Les idéaux ne sont plus que des mots. Ils n'ont plus le pouvoir unificateur qui renversait les murs, bouleversait les sociétés. Mylène a identifié le mal de sa génération, née, rappelons-le, au moment des chocs pétroliers et de la fin des Trente Glorieuses. Ce mal, c'est l'incapacité de s'engager, comme avait pu le faire la génération de 68 (née, elle, au début des Trente Glorieuses). Le pessimisme, le défaitisme, comme si les jeunes de cette génération étaient matures avant l'heure. Je veux dire par là que cet état d'esprit est plutôt celui de quinquagénaires insensibilisés par les malheurs de la vie ; le fait qu'il anesthésie aussi les jeunes est dramatique, va causer la perte d'une génération. Ces jeunes ont grandi avec des parents frustrés, qui croyaient que la troisième révolution industrielle allait rendre le monde meilleur et qui en subissent les effets pervers.

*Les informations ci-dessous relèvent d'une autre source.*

-- ==== Sys2Proof/Certificates/Slice0/Obligations.lean ====
section
/-!
DEFINITION. The statements for the provers: what each family of commands does, by the rules of the manual.
-/
section
open Sys2Proof Sys2Proof.Machine

/-- A step takes the command at the front of the queue. A step of a state with a command at the front of its queue is that command
on the state with the rest of the queue. With an empty queue a step is one tick of device time (the model's choice, assumption
log 1). (95_what_each_step_holds.md, R63, R64) -/
def Obligations.QueueFirstInFirstOut : Prop :=
  (∀ (c : Instr) (rest : List Instr) (s : State), s.pending = c :: rest → step s = exec c { s with pending := rest }) ∧
  (∀ s : State, s.pending = [] → step s = .next s.tickOnce)

/-- No command stops the block, and none touches the queue. Every command on every state answers a next state with the queue as it
was; every refusal and every fault of the manual is state (assumption log 46), and a step never stops. (00_scope.md,
95_what_each_step_holds.md) -/
def Obligations.EveryCommandCompletes : Prop :=
  (∀ (c : Instr) (s : State), ∃ t, exec c s = .next t ∧ t.pending = s.pending) ∧
  (∀ s : State, ∃ t, step s = .next t ∧ t.pending = s.pending.tail)

/-- Every step keeps both memories canonical and the count a 64-bit number. From every state in which segment memory and the
scratchpads are in their canonical form (addresses strictly rising, no byte listed that an unlisted address reads as) and the
master count is below 2^64, every step that answers a next state leaves both so. (03_segment_memory.md, R63, R64) -/
def Obligations.StepKeepsMemoryAndCount : Prop :=
  ∀ s t : State, s.memWf → s.tickWf → step s = .next t → t.memWf ∧ t.tickWf

/-- The state right after reset. Right after reset the device is in BOOT, the time base is OFF with its count at 0, every channel,
port, TIU, DMA queue and link is OFF and every reel IDLE; nothing is on loan, booked, pending or raised; both memories are in
their canonical form. (R64, R398, R405, R414, 17_registers.md) -/
def Obligations.ResetState : Prop :=
  State.reset.get Fld.AON_PWR_STATUS_STATE = 4 ∧ State.reset.get Fld.TB_STATUS_STATE = 0 ∧ State.reset.tick = 0 ∧ State.reset.hostOpen = true ∧
  (∀ n : Fin 32, State.reset.get (Fld.CH_STATUS_STATE n) = 0) ∧ (∀ p : Fin 48, State.reset.get (Fld.PP_STATUS_STATE p) = 0) ∧ (∀ k : Fin 24, State.reset.get (Fld.TIU_STATUS_STATE k) = 0) ∧
  (∀ q : Fin 64, State.reset.get (Fld.DMA_Q_STATUS_STATE q) = 0) ∧ (∀ l : Fin 16, State.reset.get (Fld.LK_STATUS_STATE l) = 0) ∧ (∀ r : Fin 1024, State.reset.reelState r = 0) ∧
  (∀ k : Fin 64, State.reset.is (Fld.LDG_ACTIVE k) = false) ∧ State.reset.loans = [] ∧ State.reset.pending = [] ∧ State.reset.memWf ∧ State.reset.tickWf

/-- Reset of a stream slot. Writing RESET of a slot whose card has loan count 0 sets FP and PP to 0, clears both counts of the slot
and leaves none of its leaves committed; while the card is on loan nothing changes. (R107) -/
def Obligations.StreamReset : Prop :=
  ∀ (n : Fin 1024) (s : State), s.hostOpen = true →
    (s.slotFree n = true → Does (.streamReset n) s [] (fun _ => false) [(Fld.MS_STRM_FILL n, 0), (Fld.MS_STRM_PLAY n, 0), (Fld.MS_STRM_CNT_STALE n, 0), (Fld.MS_STRM_CNT_SKIP n, 0), (Lat.STRM_RET n, 0)]
      (fun t => ∀ c, t.boundCard n = some c → seqDiff (t.retained n) (t.get (Fld.MS_STRM_FILL n)) = 0)) ∧
    (s.slotFree n = false → Keeps (.streamReset n) s)

/-- TB_CMD arms an anchor in LOCKED, a relock in COAST, a load in any state, and disarms a load. A privileged host write of
TB_CMD.ANCHOR in LOCKED, or of RELOCK in COAST, with a word-aligned TB_ANCHOR_AT that has not passed sets ANCHOR_ARMED and takes
the tick; with any of these conditions false it only sets CFG_ERR. LOAD_ARM sets LOAD_ARMED, LOAD_DISARM clears it, and the two
in one write set CFG_ERR alone. Nothing else changes. (R65, R66, 02_time_base.md) -/
def Obligations.ArmingAnchorRelockAndLoad : Prop :=
  (∀ (pf : Fin 4) (s : State), s.hostOpen → s.privileged pf = true →
    (s.get Fld.TB_STATUS_STATE = 3 → s.get2 Fld.TB_ANCHOR_AT_LO Fld.TB_ANCHOR_AT_HI % 8 = 0 → s.tick ≤ s.get2 Fld.TB_ANCHOR_AT_LO Fld.TB_ANCHOR_AT_HI →
      Gives (.tbAnchor pf) s [(Fld.TB_STATUS_ANCHOR_ARMED, 1), (Lat.TB_ANCHOR_TICK, s.get2 Fld.TB_ANCHOR_AT_LO Fld.TB_ANCHOR_AT_HI)]) ∧
    (s.get Fld.TB_STATUS_STATE = 4 → s.get2 Fld.TB_ANCHOR_AT_LO Fld.TB_ANCHOR_AT_HI % 8 = 0 → s.tick ≤ s.get2 Fld.TB_ANCHOR_AT_LO Fld.TB_ANCHOR_AT_HI →
      Gives (.tbRelock pf) s [(Fld.TB_STATUS_ANCHOR_ARMED, 1), (Lat.TB_ANCHOR_TICK, s.get2 Fld.TB_ANCHOR_AT_LO Fld.TB_ANCHOR_AT_HI)]) ∧
    ((s.get Fld.TB_STATUS_STATE ≠ 3 ∨ s.get2 Fld.TB_ANCHOR_AT_LO Fld.TB_ANCHOR_AT_HI % 8 ≠ 0 ∨ s.get2 Fld.TB_ANCHOR_AT_LO Fld.TB_ANCHOR_AT_HI < s.tick) →
      Gives (.tbAnchor pf) s [(Fld.TB_EVT_CFG_ERR, 1)]) ∧
    ((s.get Fld.TB_STATUS_STATE ≠ 4 ∨ s.get2 Fld.TB_ANCHOR_AT_LO Fld.TB_ANCHOR_AT_HI % 8 ≠ 0 ∨ s.get2 Fld.TB_ANCHOR_AT_LO Fld.TB_ANCHOR_AT_HI < s.tick) →
      Gives (.tbRelock pf) s [(Fld.TB_EVT_CFG_ERR, 1)]) ∧
    Gives (.loadArm pf false) s [(Fld.TB_STATUS_LOAD_ARMED, 1)] ∧ Gives (.loadArm pf true) s [(Fld.TB_EVT_CFG_ERR, 1)] ∧
    Gives (.loadDisarm pf) s [(Fld.TB_STATUS_LOAD_ARMED, 0), (Lat.TB_LOAD_OK, 0)])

Ce qui est marquant dans "Désenchantée", c'est aussi le manque, l'absence.
Mylène est totalement seule, comme l'indiquent le nombre d'infinitifs (donc impersonnels), la nature des sujets ("je", "la mort", "le ciel", "tout", "rien") et les pronoms relatifs vides de matière humaine ("Qui pourrait m'empêcher ?" "Qui peut prétendre ?"). C'est cette solitude de l'espace qui obsède Mylène, seule à philosopher sur le destin alors que chacun court à sa perte. C'est donc un manque évident de parents, et de leur rôle protecteur. On reconnaît les effets de l'individualisme et de l'éclatement de la bulle familiale-religieuse, typiques d'une génération qui brisa les cadres traditionnels, mais ne les remplaça pas, laissant leurs enfants livrés à eux-mêmes. D'où l'absence de "sein/saint" et de "ventre", symbole de la chaleur maternelle...et originelle.

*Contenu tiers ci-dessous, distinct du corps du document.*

-- ==== Sys2Proof/Laws/FramesTestAccess.lean ====
section
/-!
SUPPORT. The frames of the operations of Machine/TestAccess.lean: the parts and registers each may change.
-/
set_option linter.unusedTactic false
set_option linter.unreachableTactic false
set_option linter.unusedVariables false
set_option linter.unusedSimpArgs false
namespace Sys2Proof.Machine

theorem State.leaveExtest_touches (s : State) : Frame s (State.leaveExtest s) [] (among [.CH_EVT, .CH_PARK_SRC, .CH_STATUS, .PP_EVT, .PP_PARK_SRC]) := by
  unfold State.leaveExtest
  try dsimp only
  repeat' first
    | (with_reducible exact Frame.refl _ _ _)
    | ((with_reducible eapply Frame.via) <;> [(with_reducible first | apply State.parkAll_touches); rfl; exact among_sub rfl; skip])
    | (with_reducible refine Frame.step ?_ ?_)

theorem State.tapSelect_touches (s : State) (code : Nat) : Frame s (State.tapSelect s code) [] (among [.CH_EVT, .CH_PARK_SRC, .CH_STATUS, .L_TAP_IR, .PP_EVT, .PP_PARK_SRC]) := by
  unfold State.tapSelect
  try dsimp only
  repeat' first
    | (with_reducible exact Frame.refl _ _ _)
    | ((with_reducible refine Frame.put ?_ ?_) <;> [rfl; skip])
    | ((with_reducible eapply Frame.via) <;> [(with_reducible first | apply State.leaveExtest_touches); rfl; exact among_sub rfl; skip])

theorem State.extest_touches (s : State) (code : Nat) : Frame s (State.extest s code) [.dmaDone, .edges, .arcBuf, .free] (among [.CH_EVT, .CH_PARK_SRC, .CH_STATUS, .COR_GRP_EVT, .COR_GRP_STATUS, .DMA_Q_CTRL, .DMA_Q_STATUS, .IC_ARC_EVT, .IC_ARC_LOST, .IC_LDG, .IC_TGT_STATUS, .L_COR_RAMP, .L_COR_W0, .L_COR_ZERO, .L_DMA_ENDING, .L_PF_FMASK, .L_PF_PME_EN, .L_TAP_IR, .PP_EVT, .PP_PARK_SRC, .REEL, .SYS_HIF_EVT, .SYS_HIF_STATUS, .SYS_MSIX, .SYS_MSIX_PBA, .SYS_PF_CFG]) := by
  unfold State.extest
  try dsimp only
  repeat' first
    | (with_reducible exact Frame.refl _ _ _)
    | ((with_reducible refine Frame.put ?_ ?_) <;> [rfl; skip])
    | ((with_reducible eapply Frame.via) <;> [(with_reducible first | apply State.freshFrame | apply State.hardParkAbort_touches | apply State.hostLinkDown_touches | apply State.parkAll_touches | apply State.stopAll_touches); rfl; exact among_sub rfl; skip])
    | ((with_reducible refine Frame.steps ?_ ?_) <;> [intro _ _; skip])
    | ((with_reducible refine Frame.choose ?_ ?_) <;> intro _)
    | split

theorem execExtest_touches (s : State) : Frames s (execExtest s) [.dmaDone, .edges, .arcBuf, .free] (among [.CH_EVT, .CH_PARK_SRC, .CH_STATUS, .COR_GRP_EVT, .COR_GRP_STATUS, .DMA_Q_CTRL, .DMA_Q_STATUS, .IC_ARC_EVT, .IC_ARC_LOST, .IC_LDG, .IC_TGT_STATUS, .L_COR_RAMP, .L_COR_W0, .L_COR_ZERO, .L_DMA_ENDING, .L_PF_FMASK, .L_PF_PME_EN, .L_TAP_IR, .PP_EVT, .PP_PARK_SRC, .REEL, .SYS_HIF_EVT, .SYS_HIF_STATUS, .SYS_MSIX, .SYS_MSIX_PBA, .SYS_PF_CFG]) := by
  unfold execExtest
  try dsimp only
  refine ⟨_, rfl, ?_⟩
  repeat' first
    | (with_reducible exact Frame.refl _ _ _)
    | ((with_reducible eapply Frame.via) <;> [(with_reducible first | apply State.extest_touches); rfl; exact among_sub rfl; skip])

theorem execExtestPulse_touches (s : State) : Frames s (execExtestPulse s) [.dmaDone, .edges, .arcBuf, .free] (among [.CH_EVT, .CH_PARK_SRC, .CH_STATUS, .COR_GRP_EVT, .COR_GRP_STATUS, .DMA_Q_CTRL, .DMA_Q_STATUS, .IC_ARC_EVT, .IC_ARC_LOST, .IC_LDG, .IC_TGT_STATUS, .L_COR_RAMP, .L_COR_W0, .L_COR_ZERO, .L_DMA_ENDING, .L_PF_FMASK, .L_PF_PME_EN, .L_TAP_IR, .PP_EVT, .PP_PARK_SRC, .REEL, .SYS_HIF_EVT, .SYS_HIF_STATUS, .SYS_MSIX, .SYS_MSIX_PBA, .SYS_PF_CFG]) := by
  unfold execExtestPulse
  try dsimp only
  refine ⟨_, rfl, ?_⟩
  repeat' first
    | (with_reducible exact Frame.refl _ _ _)
    | ((with_reducible eapply Frame.via) <;> [(with_reducible first | apply State.extest_touches); rfl; exact among_sub rfl; skip])

theorem execExtestTrain_touches (s : State) : Frames s (execExtestTrain s) [.dmaDone, .edges, .arcBuf, .free] (among [.CH_EVT, .CH_PARK_SRC, .CH_STATUS, .COR_GRP_EVT, .COR_GRP_STATUS, .DMA_Q_CTRL, .DMA_Q_STATUS, .IC_ARC_EVT, .IC_ARC_LOST, .IC_LDG, .IC_TGT_STATUS, .L_COR_RAMP, .L_COR_W0, .L_COR_ZERO, .L_DMA_ENDING, .L_PF_FMASK, .L_PF_PME_EN, .L_TAP_IR, .PP_EVT, .PP_PARK_SRC, .REEL, .SYS_HIF_EVT, .SYS_HIF_STATUS, .SYS_MSIX, .SYS_MSIX_PBA, .SYS_PF_CFG]) := by
  unfold execExtestTrain
  try dsimp only
  refine ⟨_, rfl, ?_⟩
  repeat' first
    | (with_reducible exact Frame.refl _ _ _)
    | ((with_reducible eapply Frame.via) <;> [(with_reducible first | apply State.extest_touches); rfl; exact among_sub rfl; skip])

theorem execExtestDeselect_touches (s : State) : Frames s (execExtestDeselect s) [] (among [.CH_EVT, .CH_PARK_SRC, .CH_STATUS, .L_TAP_IR, .PP_EVT, .PP_PARK_SRC]) := by
  unfold execExtestDeselect
  try dsimp only
  refine ⟨_, rfl, ?_⟩
  repeat' first
    | (with_reducible exact Frame.refl _ _ _)
    | ((with_reducible eapply Frame.via) <;> [(with_reducible first | apply State.tapSelect_touches); rfl; exact among_sub rfl; skip])
    | ((with_reducible refine Frame.choose ?_ ?_) <;> intro _)
    | split

theorem execIdcode_touches (s : State) : Frames s (execIdcode s) [.out] (among [.CH_EVT, .CH_PARK_SRC, .CH_STATUS, .L_TAP_IR, .PP_EVT, .PP_PARK_SRC]) := by
  unfold execIdcode
  try dsimp only
  refine ⟨_, rfl, ?_⟩
  repeat' first
    | (with_reducible exact Frame.refl _ _ _)
    | ((with_reducible eapply Frame.via) <;> [(with_reducible first | apply State.emitFrame | apply State.tapSelect_touches); rfl; exact among_sub rfl; skip])

theorem execSamplePreload_touches (sample load : Nat) (s : State) : Frames s (execSamplePreload sample load s) [.out] (among [.CH_EVT, .CH_PARK_SRC, .CH_STATUS, .L_BSR, .L_TAP_IR, .PP_EVT, .PP_PARK_SRC]) := by
  unfold execSamplePreload
  try dsimp only
  refine ⟨_, rfl, ?_⟩
  repeat' first
    | (with_reducible exact Frame.refl _ _ _)
    | ((with_reducible refine Frame.put ?_ ?_) <;> [rfl; skip])
    | ((with_reducible eapply Frame.via) <;> [(with_reducible first | apply State.emitFrame | apply State.tapSelect_touches); rfl; exact among_sub rfl; skip])

theorem execBypass_touches (code : Fin 256) (s : State) : Frames s (execBypass code s) [] (among [.CH_EVT, .CH_PARK_SRC, .CH_STATUS, .L_TAP_IR, .PP_EVT, .PP_PARK_SRC]) := by
  unfold execBypass
  try dsimp only
  refine ⟨_, rfl, ?_⟩
  repeat' first
    | (with_reducible exact Frame.refl _ _ _)
    | ((with_reducible eapply Frame.via) <;> [(with_reducible first | apply State.tapSelect_touches); rfl; exact among_sub rfl; skip])
    | ((with_reducible refine Frame.choose ?_ ?_) <;> intro _)
    | split

theorem execFuseInit_touches (uid digest : Nat) (s : State) : Frames s (execFuseInit uid digest s) [] (among [.CH_EVT, .CH_PARK_SRC, .CH_STATUS, .L_LC_FUSED, .L_TAP_IR, .PP_EVT, .PP_PARK_SRC, .SEC_UID, .SEC_VKEY_DIG]) := by
  unfold execFuseInit
  try dsimp only
  refine ⟨_, rfl, ?_⟩
  repeat' first
    | (with_reducible exact Frame.refl _ _ _)
    | ((with_reducible refine Frame.put ?_ ?_) <;> [rfl; skip])
    | ((with_reducible refine Frame.putDwords ?_ ?_) <;> [exact fun _ => rfl; skip])
    | ((with_reducible eapply Frame.via) <;> [(with_reducible first | apply State.tapSelect_touches); rfl; exact among_sub rfl; skip])
    | ((with_reducible refine Frame.choose ?_ ?_) <;> intro _)
    | split

end Sys2Proof.Machine
end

Avec le second couplet, on retrouve la thématique du savoir qui tue l'espoir et la foi (elle voudrait ne plus "entendre"). La meilleure illustration de cette idée est dans la Genèse biblique : c'est l'épisode du "Péché" originel. Adam et Eve choisirent de croquer la pomme de la science. Ils découvrirent qu'on pouvait aussi bien faire le mal que du bien, et même faire le mal avec le bien. Et ils perdirent l'innocence de leur pensée et de leur imagination. Ce morceau est à relier avec "Sans logique". Justement, Mylène entend la raison qui "s'effondre". Peut-être parce qu'il suffit d'allumer la radio pour connaître les dernières folies des hommes.

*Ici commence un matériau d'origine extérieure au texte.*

-- ==== Sys2Proof/Laws/Gets.lean ====
section
/-!
SUPPORT. What a helper leaves in a field outside its frame, as an equation.
-/
set_option linter.unusedVariables false
namespace Sys2Proof.Machine

theorem State.groupOff_get (s : State) (g : Nat) (fld : Key) (hf : (among [.EV_GRP_EN, .L_EVC_LOOPS]) fld = false) : ((State.groupOff s g)).get fld = s.get fld :=
  Frame.get (State.groupOff_touches ..) hf

theorem State.groupEnable_get (s : State) (g : Nat) (fld : Key) (hf : (among [.EV_GRP_EN]) fld = false) : ((State.groupEnable s g)).get fld = s.get fld :=
  Frame.get (State.groupEnable_touches ..) hf

theorem State.hardStatus_get (s : State) (n : Nat) (fld : Key) (hf : (among [.CH_STATUS]) fld = false) : ((State.hardStatus s n)).get fld = s.get fld :=
  Frame.get (State.hardStatus_touches ..) hf

theorem State.chEnter_get (s : State) (n st : Nat) (fld : Key) (hf : (among [.CH_STATUS]) fld = false) : ((State.chEnter s n st)).get fld = s.get fld :=
  Frame.get (State.chEnter_touches ..) hf

theorem State.chPark_get (s : State) (n b : Nat) (on : Bool) (fld : Key) (hf : (among [.CH_EVT, .CH_PARK_SRC, .CH_STATUS]) fld = false) : ((State.chPark s n b on)).get fld = s.get fld :=
  Frame.get (State.chPark_touches ..) hf

theorem State.ppPark_get (s : State) (p b : Nat) (on : Bool) (fld : Key) (hf : (among [.PP_EVT, .PP_PARK_SRC]) fld = false) : ((State.ppPark s p b on)).get fld = s.get fld :=
  Frame.get (State.ppPark_touches ..) hf

theorem State.outOfScope_get (s : State) (unit detail : Nat) (fld : Key) (hf : (among [.IC_ARC_EVT, .IC_ARC_LOST, .IC_LDG]) fld = false) : ((State.outOfScope s unit detail)).get fld = s.get fld :=
  Frame.get (State.outOfScope_touches ..) hf

theorem State.parkAll_get (s : State) (b : Nat) (on : Bool) (fld : Key) (hf : (among [.CH_EVT, .CH_PARK_SRC, .CH_STATUS, .PP_EVT, .PP_PARK_SRC]) fld = false) : ((State.parkAll s b on)).get fld = s.get fld :=
  Frame.get (State.parkAll_touches ..) hf

theorem State.bootClear_get (s : State) (fld : Key) (hf : (among [.CH_EVT, .CH_PARK_SRC, .CH_STATUS, .PP_EVT, .PP_PARK_SRC]) fld = false) : ((State.bootClear s)).get fld = s.get fld :=
  Frame.get (State.bootClear_touches ..) hf

theorem State.requestStop_get (s : State) (r t : Nat) (fld : Key) (hf : (among [.REEL]) fld = false) : ((State.requestStop s r t)).get fld = s.get fld :=
  Frame.get (State.requestStop_touches ..) hf

theorem State.stopReels_get (s : State) (p : Nat → Bool) (fld : Key) (hf : (among [.REEL]) fld = false) : ((State.stopReels s p)).get fld = s.get fld :=
  Frame.get (State.stopReels_touches ..) hf

theorem State.slotReset_get (s : State) (n : Nat) (fld : Key) (hf : (among [.L_STRM_RET, .MS_STRM_CNT, .MS_STRM_FILL, .MS_STRM_PLAY]) fld = false) : ((State.slotReset s n)).get fld = s.get fld :=
  Frame.get (State.slotReset_touches ..) hf

theorem State.commitSlot_get (s : State) (n kind id seq : Nat) (fld : Key) (hf : (among [.MS_EVT, .MS_STRM_CNT, .MS_STRM_FILL]) fld = false) : ((State.commitSlot s n kind id seq).2).get fld = s.get fld :=
  Frame.get (State.commitSlot_touches ..) hf

theorem State.dropBeat_get (s : State) (kind id addr cause : Nat) (fld : Key) (hf : (among [.IC_ARC_EVT, .IC_ARC_LOST, .IC_LDG, .L_WDROP_LATCHED, .MS_EVT, .MS_WDROP_ADDR_HI, .MS_WDROP_ADDR_LO, .MS_WDROP_CNT, .MS_WDROP_SRC]) fld = false) : ((State.dropBeat s kind id addr cause)).get fld = s.get fld :=
  Frame.get (State.dropBeat_touches ..) hf

theorem State.burstFault_get (s : State) (b : Nat) (fld : Key) (hf : (among [.IC_ARC_EVT, .IC_ARC_LOST, .IC_LDG, .MS_ECC_CNT]) fld = false) : ((State.burstFault s b)).get fld = s.get fld :=
  Frame.get (State.burstFault_touches ..) hf

theorem State.storeBeat_get (s : State) (addr : Nat) (data : List (BitVec 8)) (fld : Key) (hf : (among [.IC_ARC_EVT, .IC_ARC_LOST, .IC_LDG, .MS_ECC_CNT]) fld = false) : ((State.storeBeat s addr data)).get fld = s.get fld :=
  Frame.get (State.storeBeat_touches ..) hf

theorem State.spoil_get (s : State) (l : List Nat) (fld : Key) : ((State.spoil s l)).get fld = s.get fld :=
  Frame.get (State.spoil_touches ..) rfl

theorem State.segRead_get (s : State) (addr n : Nat) (fld : Key) (hf : (among [.IC_ARC_EVT, .IC_ARC_LOST, .IC_LDG, .MS_ECC_CNT, .MS_EVT]) fld = false) : ((State.segRead s addr n).2).get fld = s.get fld :=
  Frame.get (State.segRead_touches ..) hf

theorem State.writeBeats_get (s : State) (kind id fuel addr : Nat) (data : List (BitVec 8)) (acc : Nat × Nat × FirstDrop) (fld : Key) (hf : (among [.IC_ARC_EVT, .IC_ARC_LOST, .IC_LDG, .L_WDROP_LATCHED, .MS_ECC_CNT, .MS_EVT, .MS_WDROP_ADDR_HI, .MS_WDROP_ADDR_LO, .MS_WDROP_CNT, .MS_WDROP_SRC]) fld = false) : ((s.writeBeats kind id fuel addr data acc).1).get fld = s.get fld :=
  Frame.get (State.writeBeats_touches ..) hf

theorem State.writeSeg_get (s : State) (kind id addr : Nat) (data : List (BitVec 8)) (fld : Key) (hf : (among [.IC_ARC_EVT, .IC_ARC_LOST, .IC_LDG, .L_WDROP_LATCHED, .MS_ECC_CNT, .MS_EVT, .MS_WDROP_ADDR_HI, .MS_WDROP_ADDR_LO, .MS_WDROP_CNT, .MS_WDROP_SRC]) fld = false) : ((s.writeSeg kind id addr data).2).get fld = s.get fld :=
  Frame.get (State.writeSeg_touches ..) hf

theorem State.cardStore_get (s : State) (k : Nat) (d : List Nat) (fld : Key) (hf : (among [.L_STRM_RET, .MS_STRM_CNT, .MS_STRM_FILL, .MS_STRM_PLAY]) fld = false) : ((State.cardStore s k d)).get fld = s.get fld :=
  Frame.get (State.cardStore_touches ..) hf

Le XX siècle est aussi le siècle de la remise en question de la raison divinisée des Lumières par des philosophes comme Cioran et Freud, dont on perçoit l'influence dans l'album "L'autre". Ce siècle n'a-t-il pas commencé par une démonstration de barbarisme (la première guerre mondiale) de la part d'hommes soi-disant civilisés ? La guerre est un acte d'illogisme pur. Pourtant, c'est un acte typique de l'homme. C'est peut-être pour ça que Boutonnat choisit une musique héroïque pour scander "Désenchantée". Histoire de mettre en valeur l'illogisme.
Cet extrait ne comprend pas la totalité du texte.